Los ojos los tenía muy hinchados y no podía abrirlos, la boca seca solo entreabierta para gemir y el
cuerpo exánime, en ese estado me llevaron al caer la tarde al pomposamente mal llamado Centro
de Salud del Cuá, en esa época, nada más que un par de enfermeros en una casita de tablas mal
acomodadas, al menos ahí me pusieron un suero y trataron de limpiar como pudieron mis
múltiples heridas. Escuché gritos, al parecer los enfermeros no daban ninguna garantía de mi
condición y mis compañeros, en su angustia de verme morir, los responsabilizaban de lo que
pudiera pasarme. Al mucho tiempo, percibí un cambio en el entorno y pude notar que me
trasladaban al exterior. No lo supe si no hasta después, pero mis amigos habían ejercido tal
presión en el pueblo y ante cualquier autoridad que pudieron, que desde el Hospital Germán
Pomares, conocido simplemente como Apanás se movilizó un helicóptero para trasladarme; ya en
las entrañas de la bestia pude también sentir que el trato cambió, ya no me acompañaba nadie
que yo conociera y el cuidado, si bien profesional y dedicado, era impersonal, escuché claramente
cuando hablando entre ellos se decían: -este no llega, ya va cianótico y con miosis- algún tiempo
después supe que eso significaba que presentaba ya algunos signos agónicos, por lo que los
paramédicos que me atendían, estaban seguros de que moriría en el camino al hospital.

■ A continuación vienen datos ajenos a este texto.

/-- DECBODY's pass where the source fails (R98). -/
theorem decbody_pass_fails {s : State} {ps : List (Nat × List Bool)} {c : List Bool} (hu : s.unsent = [])
    (hd : s.inp.ioDraws.getD (ps.flatMap Prod.snd ++ c).length false = true) :
    passStep .decbody (walkedUpto s ps c) = .raise .eFmtIo 0#32 { walkedUpto s ps c with
      inp := ⟨s.inp.data, s.inp.pos + BitVec.ofNat 40 (ps.flatMap Prod.snd ++ c).length,
        s.inp.ioDraws.drop ((ps.flatMap Prod.snd ++ c).length + 1)⟩ } := by
  rw [decbody_pass_io (s := walkedUpto s ps c) (k := ps.length) rfl hu ((headD_drop _ _).trans hd)]
  simp only [walkedUpto, tail_drop]

/-- DECBODY's entry over a root that is a leaf (R100). -/
theorem decbodyEnter_leaf {s : State} (hv : s.treeV = true) (ho : s.out.isOpen = true)
    (hl : (nodeAt s s.root.toNat).leaf = true) :
    decbodyEnter s = if (nodeAt s s.root.toNat).value = 256#9 then
        .done { s with decState := .done, walk := s.root, phase := .walk 0 }
      else .raise .eFmtDegenerate ((nodeAt s s.root.toNat).value.setWidth 32)
        { s with decState := .walking, walk := s.root, phase := .walk 0 } := by
  have hp : precondition .decbody s = none := by simp [precondition, hv, ho]
  have hl' : (nodeIn s.node s.root.toNat).leaf = true := hl
  have hvalue : (nodeIn s.node s.root.toNat).value.toNat = 256 ↔ (nodeIn s.node s.root.toNat).value = 256#9 := by
    rw [← BitVec.toNat_inj, BitVec.toNat_ofNat]
  simp only [decbodyEnter, checked, hp, nodeAt, hl', if_true, Config.pseudoEof]
  exact if_congr hvalue rfl rfl

end Sys2Proof.Machine

namespace Sys2Proof.Proofs
open Sys2Proof.Machine

/-- Settles O29: the walk goes down to each leaf in turn and ends at the sentinel's. -/
theorem decbodyCompletes : Obligations.DecbodyCompletes :=
  fun _ _ _ _ _ _ h hs hf hv ho ha hT hm hq hr =>
    ⟨_, exec_decbody_ready h hf hv ho hT hm hq hr (fun j _ => sourceOk_getD hs j), rfl, push_wrote _ _ ha⟩

/-- Settles O30: the walk stands inside a path when a read finds the end of the input. -/
theorem decbodyTruncated : Obligations.DecbodyTruncated := by
  intro s l r ps p c h hs hf hv ho ha hT hm hmem hpre hne hr
  have hpass := decbody_pass_end (s := accept .decbody s) (ps := ps) (c := c) rfl hf hr (sourceOk_getD hs _)
  exact ⟨_, exec_decbody_raise (rest := []) h hf hv ho hT hm hmem hpre hne (by rw [hr, List.append_nil])
    (fun j _ => sourceOk_getD hs j) hpass, rfl, push_wrote _ _ ha⟩

/-- Settles O31: the entry looks at the record at ROOT before any read. -/
theorem decbodyRootLeaf : Obligations.DecbodyRootLeaf := by
  intro s h hv ho hl
  have henter := decbodyEnter_leaf (s := accept .decbody s) hv ho hl
  refine ⟨fun h256 => ?_, fun h256 => ?_⟩
  · exact exec_done_at_once h rfl ((stageStep_decbody_accept s).trans (henter.trans (if_pos h256))) rfl
  · exact exec_raise_first_pass h ((stageStep_decbody_accept s).trans (henter.trans (if_neg h256))) rfl
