-- ==== Sys2Proof/Machine/Bits.lean ====
section
/-! DEFINITION. Bits, slices and integer functions of 00_scope.md R7 and R9. -/

namespace Sys2Proof.Machine

/-- `lowmask(k) = 2^k - 1` as a word, for `0 ≤ k ≤ 64` (R7). -/
def lowmask (k : Nat) : Word := BitVec.ofNat 64 (2 ^ k - 1)

/-- `ceil(a/b)` (R7). -/
def ceilDiv (a b : Nat) : Nat := (a + b - 1) / b

/-- `flog2(n)`: the greatest `k` with `2^k ≤ n`, for `n ≥ 1` (R7). -/
def flog2 (n : Nat) : Nat := Nat.log2 n

/-- `clog2(n)`: the least `k` with `2^k ≥ n`, for `n ≥ 1` (R7). -/
def clog2 (n : Nat) : Nat := if n ≤ 1 then 0 else Nat.log2 (n - 1) + 1

/-- `zeros(k)`: `k` zero words (R8). -/
def zeros (k : Nat) : List Word := List.replicate k 0

/-- The word with bit `j` set to `v` and every other bit kept. -/
def setBit (w : Word) (j : Nat) (v : Bool) : Word :=
  if v then w ||| BitVec.twoPow 64 j else w &&& ~~~ BitVec.twoPow 64 j

/-- Bit position `p` of a word-packed store: `m[p div 64][p mod 64]` (R9, 20_memory.md R72). -/
def getBitAt (m : List Word) (p : Nat) : Bool := (m.getD (p / 64) 0).getLsbD (p % 64)

/-- A word-packed store with bit position `p` set to `v`. -/
def setBitAt (m : List Word) (p : Nat) (v : Bool) : List Word :=
  m.set (p / 64) (setBit (m.getD (p / 64) 0) (p % 64) v)

/-- The number `Σ_{i<n} bit(i) · 2^i`. -/
def bitsToNat (bit : Nat → Bool) : Nat → Nat
  | 0 => 0
  | n + 1 => bitsToNat bit n + (bit n).toNat * 2 ^ n

/-- A bit as a result word. -/
def bitWord (v : Bool) : Word := BitVec.ofNat 64 v.toNat

end Sys2Proof.Machine
end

Casi como desde el fondo de un túnel, podía vislumbrar formas y juegos de luces y sombras,
escuchaba, pero no podía hablar, mi garganta era un trozo de carne llagado y del que solo salía
sonidos guturales mezclados con gemidos provocados por el insufrible dolor. Al llegar al hospital
me llevaron muy rápidamente a la sala de operaciones, o eso supongo, yo no era plenamente
consciente de nada. Al despertar, casi una semana después, tenía un tubo plástico insertado en mi
garganta, una sonda Foley se hacía cargo de mis fluidos, agujas taladraban mis brazos y mi cuerpo
era un guiñapo que ni yo mismo reconocía, así entre estados de semiinconsciencia y de absoluta
obscuridad, mi cuerpo se alejaba del abismo y se fortalecía. Mi juventud jugó un rol primordial en
mi recuperación, pero al salir del hospital, pesando poco más de cien libras, lo que unido a mi
metro ochenta de estatura y la extrema palidez que la pérdida de sangre y tres meses en cama me
había otorgado, me hacía parecer un espantapájaros cojo. Mi vida dio un vuelvo de ciento ochenta
grados y si hoy estoy aquí haciendo catarsis por todo lo vivido es precisamente porque pasé por el
valle de las sombras de la muerte y salí airoso por el otro lado, cambiado, pero vivo.

Hoy me pregunto si volvería a hacer lo mismo, me pregunto si valió la pena, si todos esos muertos,
heridos y lisiados de todos los bandos, valieron la pena, si el olvido en que muchos de esos jóvenes
mártires han caído después de muertos sirvió para algo, me atormentan los recuerdos, me
angustio pensando si pude haber hecho las cosas diferentes, no diré aquí las conclusiones de mis
cavilaciones, pero si puedo decir, que hoy no soy el que una vez fui.